[Task]: In the data below, find each line carrying the string "payload" and copy it out.

--- Data provided ---

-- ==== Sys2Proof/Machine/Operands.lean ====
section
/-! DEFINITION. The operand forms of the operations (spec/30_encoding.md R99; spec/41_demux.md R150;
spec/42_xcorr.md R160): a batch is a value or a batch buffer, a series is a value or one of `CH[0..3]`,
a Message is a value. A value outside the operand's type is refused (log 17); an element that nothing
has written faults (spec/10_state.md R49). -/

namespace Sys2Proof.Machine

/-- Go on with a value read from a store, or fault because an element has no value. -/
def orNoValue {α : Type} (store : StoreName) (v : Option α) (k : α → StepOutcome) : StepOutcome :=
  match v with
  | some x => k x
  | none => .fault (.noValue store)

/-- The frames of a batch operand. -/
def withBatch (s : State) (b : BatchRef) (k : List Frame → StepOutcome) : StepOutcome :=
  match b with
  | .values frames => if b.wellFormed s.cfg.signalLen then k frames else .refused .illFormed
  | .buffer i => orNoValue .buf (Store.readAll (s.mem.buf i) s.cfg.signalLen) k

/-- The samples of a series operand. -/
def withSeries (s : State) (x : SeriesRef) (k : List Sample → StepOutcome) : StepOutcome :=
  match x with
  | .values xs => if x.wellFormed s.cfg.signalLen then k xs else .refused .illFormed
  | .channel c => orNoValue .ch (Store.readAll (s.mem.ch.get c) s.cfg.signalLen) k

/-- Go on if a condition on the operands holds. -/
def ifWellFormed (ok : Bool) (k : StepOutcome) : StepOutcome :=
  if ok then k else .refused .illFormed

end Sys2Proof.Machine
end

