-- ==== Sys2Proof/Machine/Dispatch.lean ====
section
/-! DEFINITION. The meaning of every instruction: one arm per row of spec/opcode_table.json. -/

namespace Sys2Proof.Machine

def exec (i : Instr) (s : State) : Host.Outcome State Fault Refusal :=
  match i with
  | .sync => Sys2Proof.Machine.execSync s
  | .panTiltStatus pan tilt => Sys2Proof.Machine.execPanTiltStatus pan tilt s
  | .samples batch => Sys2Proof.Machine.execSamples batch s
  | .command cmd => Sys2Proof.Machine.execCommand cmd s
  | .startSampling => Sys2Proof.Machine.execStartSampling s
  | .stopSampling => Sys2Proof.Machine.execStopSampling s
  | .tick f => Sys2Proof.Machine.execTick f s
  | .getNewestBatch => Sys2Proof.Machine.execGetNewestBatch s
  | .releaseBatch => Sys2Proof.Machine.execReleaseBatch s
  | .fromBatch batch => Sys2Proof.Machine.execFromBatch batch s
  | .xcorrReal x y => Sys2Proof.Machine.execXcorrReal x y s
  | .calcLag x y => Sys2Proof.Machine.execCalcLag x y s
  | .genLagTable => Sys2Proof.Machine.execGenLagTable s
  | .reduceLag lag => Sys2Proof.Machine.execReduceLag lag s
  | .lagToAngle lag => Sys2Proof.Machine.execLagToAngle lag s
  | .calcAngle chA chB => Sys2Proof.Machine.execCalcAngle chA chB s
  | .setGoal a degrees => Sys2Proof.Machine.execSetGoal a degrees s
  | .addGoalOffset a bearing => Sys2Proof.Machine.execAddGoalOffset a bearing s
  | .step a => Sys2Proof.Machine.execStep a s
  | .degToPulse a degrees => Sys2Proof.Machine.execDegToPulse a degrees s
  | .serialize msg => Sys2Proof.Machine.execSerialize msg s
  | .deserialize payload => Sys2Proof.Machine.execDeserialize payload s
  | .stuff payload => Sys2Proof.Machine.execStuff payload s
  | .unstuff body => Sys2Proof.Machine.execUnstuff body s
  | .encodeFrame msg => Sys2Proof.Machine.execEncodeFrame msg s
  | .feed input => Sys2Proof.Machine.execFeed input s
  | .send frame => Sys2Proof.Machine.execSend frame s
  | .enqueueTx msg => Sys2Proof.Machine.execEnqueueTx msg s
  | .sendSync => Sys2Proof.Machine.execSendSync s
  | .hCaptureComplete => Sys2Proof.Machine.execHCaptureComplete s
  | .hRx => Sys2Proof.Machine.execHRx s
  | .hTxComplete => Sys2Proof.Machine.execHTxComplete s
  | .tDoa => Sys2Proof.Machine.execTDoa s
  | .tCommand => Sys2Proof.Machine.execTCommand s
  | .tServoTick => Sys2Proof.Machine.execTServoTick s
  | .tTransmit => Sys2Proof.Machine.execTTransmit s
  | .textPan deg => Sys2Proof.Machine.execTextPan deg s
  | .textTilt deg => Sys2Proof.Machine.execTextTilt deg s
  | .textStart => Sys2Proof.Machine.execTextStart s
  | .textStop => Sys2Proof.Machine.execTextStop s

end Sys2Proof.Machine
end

---

[Solution to the problem]:
  | .deserialize payload => Sys2Proof.Machine.execDeserialize payload s
  | .stuff payload => Sys2Proof.Machine.execStuff payload s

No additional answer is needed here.